2017-05-09 - Oops we forgot to pay the bill#

Summary#

On May 9, 2017, the compute resources associated with the data-8 project at GCE were suspended. All hubs including datahub, stat28, and prob140 were not reachable. This happened because the grant that backed the project’s billing account ran out of funds. The project was moved to a different funding source and the resources gradually came back online.

Timeline#

2017-05-09 16:51#

A report in the Data 8 Spring 2017 Staff slack, #jupyter channel, says that datahub is down. This is confirmed. Attempting to access the provisioner via gcloud compute ssh provisioner-01 fails with:

ERROR: (gcloud.compute.ssh) Instance [provisioner-01] in zone [us-central1-a] has not been allocated an external IP address yet. Try rerunning this command later.

17:01#

The Google Cloud console shows that the billing account has run out of the grant that supported the data-8 project. The project account is moved to another billing account which has resources left.

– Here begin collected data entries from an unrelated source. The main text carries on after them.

theorem witness_OtherNodes :
    ((fromOutside mapped 0 64).cur.arg.dest = 0 ∧ (fromOutside mapped 0 64).cur.arg.flag = false) ∧ ({ (fromOutside mapped 0 64).cur.arg with dest := 1 }.dest ≠ 0) ∧
    (∀ id v, (id, v) ∈ [(5, none), (7, some 0)] → ∃ r, { inboundWaits.cur.arg with a := id }.flag = true ∧ inboundWaits.inbound.find? (·.id == id) = some r ∧ r.val = v) ∧
    (∃ r, inboundWaits.inbound.find? (·.id == 5) = some r ∧ 100 ≤ (inboundWaits.tick + 2 ^ 40 - r.tick) % 2 ^ 40) ∧
    (∃ r, inboundWaits.inbound.find? (·.id == 6) = some r ∧ ¬ 100 ≤ (inboundWaits.tick + 2 ^ 40 - r.tick) % 2 ^ 40) ∧
    72 ≤ iaHome ((arrival 5 0 (72 * 2 ^ 45) 0).ia % 2 ^ 52) ∧ (iaHome fleetBase < 72 ∧ fleetBase ≤ iaOff fleetBase) ∧
    (iaHome 64 < 72 ∧ iaOff 64 < fleetBase ∧ localAt permRead mapped 64 ∧ localAt permWrite mapped 64 ∧ localAt permAtom mapped 64) ∧
    localAt (fun p => !permRead p && !permWrite p && !permAtom p) (paged 0) 64 ∧
    farAt (fun p => permRead p && permWrite p && permAtom p) (paged (15 + 2 ^ 13)) 64 ∧ farAt (fun p => !permRead p && !permWrite p && !permAtom p) (paged (2 ^ 13)) 64 ∧
    (∃ u, pageOf mapped (iaHome 0x10000) 0x10000 true = (u, .fault 1)) ∧ (∃ u, pageOf (paged (3 * 2 ^ 13)) (iaHome 64) 64 true = (u, .fault 0)) ∧
    (∀ i ∈ mapped.invs, i.isOf (2 ^ 80 + 5) (fun _ => true) = false) ∧
    (∃ i ∈ { mapped with invs := [{ id := 9, home := 0, dom := 1, block := 0, by_ := 2 ^ 80 + 5, grp := 0 }] }.invs, i.isOf (2 ^ 80 + 5) (fun _ => true) = true) ∧
    ((mapped.dom 0).repQ = [] ∧ waitFree (mapped.dom 0) = some 0 ∧ (mapped.dom 0).fqwait = [] ∧ (mapped.dom 0).fqprod - (mapped.dom 0).fqcons ≠ BitVec.ofNat 32 (2 ^ (mapped.dom 0).fqsize)) ∧
    ((mapped.modDom 0 fun d => { d with fqwait := [(none, [])] }).dom 0).fqwait ≠ [] ∧ waitFree (fullTable.dom 0) = none := by
  refine ⟨by decide +kernel, by decide, ?_, ⟨_, rfl, by decide +kernel⟩, ⟨_, rfl, by decide +kernel⟩, by decide, by decide,
    ⟨by decide, by decide, localAt_of (by decide +kernel), localAt_of (by decide +kernel), localAt_of (by decide +kernel)⟩, localAt_of (by decide +kernel),
    farAt_of (by decide +kernel), farAt_of (by decide +kernel), faultAt_of (by decide +kernel), faultAt_of (by decide +kernel), by decide +kernel,
    ⟨_, .head _, by decide +kernel⟩, by decide +kernel, by decide +kernel, fullTable_free⟩
  intro id v h
  simp only [List.mem_cons, Prod.mk.injEq, List.not_mem_nil, or_false] at h
  obtain ⟨rfl, rfl⟩ | ⟨rfl, rfl⟩ := h
  · exact ⟨_, rfl, rfl, rfl⟩
  · exact ⟨_, rfl, rfl, rfl⟩

/-- The core's matrix FIFO holds an entry. -/
def product1 : MEnt := { id := 3, tk := tk, kind := 0, d := 0, a := 0, b := 1, cw := 16, granted := true }
def fifo (e : MEnt) (us : List Nat := []) (f : Core → Core := id) : State :=
  { (engine []).modCore 0 (fun c => f { c with fifo := [e] }) with cur := { arg := { us := us } } }

theorem witness_MatrixEntryStarts :
    (((fifo product1).core 0).fifo = product1 :: [] ∧ product1.st = .queued ∧ product1.kind = 0 ∧ product1.weights = none ∧ product1.granted = true ∧ product1.code = 0) ∧
    (let e := { product1 with kind := 1, fetch := some 2, weights := some (List.replicate 4160 (0 : Byte)) }
     ((fifo e).core 0).fifo = e :: [] ∧ e.kind = 1 ∧ ∃ w, e.weights = some w ∧ w.length = 4160) ∧
    (let u := (fifo product1).modQuad 0 fun q => { q with resv := [⟨.matrix 0 3, 4, tk, 0, 1, 0, true, none⟩] }
     ∃ y ∈ (u.quad 0).resv, y.who = .matrix 0 product1.id ∧ y.granted = true ∧ y.till = none) ∧
    (∀ q ∈ base.races, q.tk = tk → q.elem ≠ 3) ∧
    (∀ v : State, v ∈ [unseen base 3 true, (unseen base 3 true).modTeam tk fun t => { t with win := [(3, 5)] }] → ∃ q ∈ v.races, q.tk = tk ∧
      (∀ p ∈ v.races, p.tk = tk → p.elem = q.elem → p = q) ∧ q.ordered = true) ∧
    Tbl.getD ((unseen base 3 true).team tk).win 3 0 = 0 ∧ Tbl.getD (((unseen base 3 true).modTeam tk fun t => { t with win := [(3, 5)] }).team tk).win 3 0 = 5 ∧
    (((fifo { product1 with kind := 2 }).core 0).fifo = { product1 with kind := 2 } :: []) ∧
    (((fifo { product1 with kind := 1, code := 8 }).core 0).fifo = { product1 with kind := 1, code := 8 } :: []) ∧
    (((fifo { product1 with granted := false }).core 0).fifo = { product1 with granted := false } :: []) ∧
    (((fifo { product1 with kind := 1 }).core 0).fifo = { product1 with kind := 1 } :: [] ∧ ({ product1 with kind := 1 } : MEnt).fetch = none ∧
      ((fifo { product1 with kind := 1 }).core 0).copyQ.length < 32) :=
  ⟨by decide +kernel, ⟨rfl, rfl, _, rfl, List.length_replicate ..⟩, ⟨_, .head _, by decide +kernel⟩, by decide +kernel, fun v h => by
      simp only [List.mem_cons, List.not_mem_nil, or_false] at h
      obtain rfl | rfl := h
      · exact ⟨_, .head _, by decide +kernel⟩
      · exact ⟨_, .head _, by decide +kernel⟩, by decide +kernel, by decide +kernel, by decide +kernel, by decide +kernel, by decide +kernel, by decide +kernel⟩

The billing state is confirmed by gcloud messages:

Google Compute Engine: Project data-8 cannot accept requests to setMetadata while in an inactive billing state.  Billing state may take several minutes to update.

17:09#

provisioner-01 is manually started. All pods in the datahub namespace are deleted.

17:15#

datahub is back online. stat28 and prob140 hub pods are manually killed. After a few moments the hubs are back online. The autoscaler is started.

17:19#

The slack duplicator is started.

2017-05-10 10:48#

A report in uc-jupyter #jupyterhub says that try.datahub is down. This is confirmed and the hub in the tmp namespace is killed. The hub comes online a couple of minutes later.

Conclusion#

There was insufficient monitoring of the billing status.

Action items#

Process#

  1. Identify channels for billing alerts.

  2. Identify billing threshold functions that predict when funds will run out.

  3. Establish off-cloud backups. The plan is to do this via nbgdrive.

  4. Start autoscaler automatically. It is manually started at the moment.

Monitoring#

  1. Setup scheduled billing reports and threshold alarms.

  2. Setup hub monitoring!

  3. The slack duplicator runs in one of the GCP clusters. When the clusters go down, slack messages aren’t forwarded from the data8-sp17-staff slack to uc-jupyter.